Post-schizophrenic depression may be characterized where a depressive episode arises in the aftermath of a schizophrenic illness where some low-level schizophrenic symptoms may still be present.
Simple schizophrenia may be characterized by insidious and progressive development of prominent negative symptoms with no history of psychotic episodes.
In some embodiments, methods are provided for treating psychotic symptoms that may be present in other mental disorders, including, but not limited to, bipolar disorder, borderline personality disorder, drug intoxication, and drug-induced psychosis.
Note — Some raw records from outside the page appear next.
theorem quiet_inPhase (m : Mode) (p : Phase) (inp : List Byte) :
    Undisturbed (inPhase m p inp) ∧ (inPhase m p inp).mode = m ∧ (inPhase m p inp).phase = p := ⟨⟨rfl, rfl⟩, rfl, rfl⟩

/-- The six outcomes of the header's chain, each at its edge; the state is `inPhase .dec .hdr` of the bytes, which
`quiet_inPhase` shows to meet the hypotheses. -/
theorem witness_HeaderReadJudgesInStreamOrder :
    (nextOf (step (inPhase .dec .hdr [0x71, 0x6F, 0x69]))).map stErrCause = some 1 ∧
    (nextOf (step (inPhase .dec .hdr [0x71, 0x6F, 0x69, 0x66, 0, 0, 0, 0, 0, 0, 0, 0]))).map stErrCause = some 2 ∧
    (nextOf (step (inPhase .dec .hdr [0x71, 0x6F, 0x69, 0x66, 0, 0, 0, 0, 0, 0, 0, 0, 2]))).map stErrCause = some 3 ∧
    (nextOf (step (inPhase .dec .hdr [0x71, 0x6F, 0x69, 0x66, 0, 0, 0, 0, 0, 0, 0, 0, 3]))).map stErrCause = some 2 ∧
    (nextOf (step (inPhase .dec .hdr [0x71, 0x6F, 0x69, 0x66, 0, 0, 0, 0, 0, 0, 0, 0, 4, 2]))).map stErrCause =
      some 4 ∧
    (nextOf (step (inPhase .dec .hdr [0x71, 0x6F, 0x69, 0x66, 0, 0, 0, 0, 0, 0, 0, 0, 4, 1]))).map stPhase =
      some 3 := by decide

theorem witness_HeaderReadCompletes :
    (inPhase .dec .hdr []).mode = .dec ∧ (inPhase .dec .hdr []).phase = .hdr ∧
    ((3 : BitVec 8) = 3 ∨ (3 : BitVec 8) = 4) ∧ ((4 : BitVec 8) = 3 ∨ (4 : BitVec 8) = 4) ∧
    ((0 : BitVec 8) = 0 ∨ (0 : BitVec 8) = 1) ∧ ((1 : BitVec 8) = 0 ∨ (1 : BitVec 8) = 1) := by decide

theorem witness_HeaderWriteCompletes :
    (inPhase .enc .hdr []).mode = .enc ∧ (inPhase .enc .hdr []).phase = .hdr := ⟨rfl, rfl⟩

/-- Both outcomes, on states that `quiet_inPhase` shows to meet the hypotheses. -/
theorem witness_EndReadJudgesEightBytes :
    (nextOf (step (inPhase .dec .trailer [0, 0, 0, 0, 0, 0, 0, 1, 9]))).map stDone = some true ∧
    (nextOf (step (inPhase .dec .trailer [0, 0, 0, 0, 0, 0, 1]))).map stErrCause = some 7 := by decide

theorem witness_EndReadCompletes :
    (inPhase .dec .trailer []).mode = .dec ∧ (inPhase .dec .trailer []).phase = .trailer := ⟨rfl, rfl⟩

theorem witness_EndWriteCompletes :
    (inPhase .enc .trailer []).mode = .enc ∧ (inPhase .enc .trailer []).phase = .trailer := ⟨rfl, rfl⟩

/-- A first clause's state at the last pixel and one with room, in both layouts; a second clause's state one byte
short. -/
theorem witness_RgbReadCompletes :
    (ChunkReadable (dec2 1 []) ∧ (dec2 1 []).npx.toNat < (dec2 1 []).w.toNat * (dec2 1 []).h.toNat) ∧
    (ChunkReadable two4 ∧
      two4.npx.toNat < two4.w.toNat * two4.h.toNat) ∧
    (Undisturbed (dec2 1 [0xFE, 1, 2]) ∧ ChunkReadable (dec2 1 [0xFE, 1, 2]) ∧
      (dec2 1 [0xFE, 1, 2]).inp.drop (dec2 1 [0xFE, 1, 2]).ipos = 0xFE :: [1, 2] ∧ [(1 : Byte), 2].length < 3) :=
  ⟨⟨readable_dec2 _ _, by decide⟩, ⟨readable_rgba _ _, by decide⟩, quiet_dec2 _ _, readable_dec2 _ _, rfl, by decide⟩

theorem witness_RgbaReadCompletes :
    (ChunkReadable one4 ∧
      one4.npx.toNat < one4.w.toNat * one4.h.toNat) ∧
    (ChunkReadable (dec2 2 []) ∧ (dec2 2 []).npx.toNat < (dec2 2 []).w.toNat * (dec2 2 []).h.toNat) ∧
    (Undisturbed (dec2 1 [0xFF, 1, 2, 3]) ∧ ChunkReadable (dec2 1 [0xFF, 1, 2, 3]) ∧
      (dec2 1 [0xFF, 1, 2, 3]).inp.drop (dec2 1 [0xFF, 1, 2, 3]).ipos = 0xFF :: [1, 2, 3] ∧
      [(1 : Byte), 2, 3].length < 4) :=
  ⟨⟨readable_rgba _ _, by decide⟩, ⟨readable_dec2 _ _, by decide⟩, quiet_dec2 _ _, readable_dec2 _ _, rfl, by decide⟩

theorem witness_IndexReadCompletes :
    ((0x3F : Byte).toNat ≤ 0x3F) ∧
    (ChunkReadable (dec2 1 []) ∧ (dec2 1 []).npx.toNat < (dec2 1 []).w.toNat * (dec2 1 []).h.toNat) ∧
    (Undisturbed (dec2 1 []) ∧ ChunkReadable (dec2 1 []) ∧ (dec2 1 []).inp.drop (dec2 1 []).ipos = []) :=
  ⟨by decide, ⟨readable_dec2 _ _, by decide⟩, quiet_dec2 _ _, readable_dec2 _ _, rfl⟩

/-- The first and the last DIFF tag. -/
theorem witness_DiffReadCompletes :
    (0x40 ≤ (0x40 : Byte).toNat ∧ (0x40 : Byte).toNat ≤ 0x7F ∧ 0x40 ≤ (0x7F : Byte).toNat ∧ (0x7F : Byte).toNat ≤ 0x7F) ∧
    (ChunkReadable two4 ∧
      two4.npx.toNat < two4.w.toNat * two4.h.toNat) ∧
    (Undisturbed (dec2 1 []) ∧ ChunkReadable (dec2 1 []) ∧ (dec2 1 []).inp.drop (dec2 1 []).ipos = []) :=
  ⟨by decide, ⟨readable_rgba _ _, by decide⟩, quiet_dec2 _ _, readable_dec2 _ _, rfl⟩

/-- The first and the last clause at both ends of the LUMA tags. -/
theorem witness_LumaReadCompletes :
    (0x80 ≤ (0x80 : Byte).toNat ∧ (0x80 : Byte).toNat ≤ 0xBF ∧ 0x80 ≤ (0xBF : Byte).toNat ∧ (0xBF : Byte).toNat ≤ 0xBF) ∧
    (ChunkReadable (dec2 1 []) ∧ (dec2 1 []).npx.toNat < (dec2 1 []).w.toNat * (dec2 1 []).h.toNat) ∧
    (Undisturbed (dec2 1 [0x80]) ∧ ChunkReadable (dec2 1 [0x80]) ∧
      (dec2 1 [0x80]).inp.drop (dec2 1 [0x80]).ipos = [0x80]) ∧
    (Undisturbed (dec2 1 [0xBF]) ∧ ChunkReadable (dec2 1 [0xBF]) ∧
      (dec2 1 [0xBF]).inp.drop (dec2 1 [0xBF]).ipos = [0xBF]) :=
  ⟨by decide, ⟨readable_dec2 _ _, by decide⟩, ⟨quiet_dec2 _ _, readable_dec2 _ _, rfl⟩, quiet_dec2 _ _, readable_dec2 _ _, rfl⟩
In another embodiment, methods for treating delusions (e.g., “non-bizarre”) that may be present in, for example, delusional disorder are provided.
Also provided are methods for treating social withdrawal in conditions including, but not limited to, social anxiety disorder, avoidant personality disorder, and schizotypal personality disorder.
Additionally, methods are provided for treating obsessive-compulsive disorder (OCD).
Also provided herein is a method of modulating an autism target gene expression in a cell comprising contacting a cell with the combinations described herein, e.g., an effective amount of GLYX-13 and one or more NMDAR antagonists. The autism gene expression may be for example, selected from ABAT, APOE, CHRNA4, GABRAS, GFAP, GRIN2A, PDYN, and PENK. In another embodiment, a method of modulating synaptic plasticity in a patient suffering from a synaptic plasticity related disorder is provided, comprising administering the combinations described herein, e.g., an effective amount of GLYX-13 and one or more NMDAR antagonists.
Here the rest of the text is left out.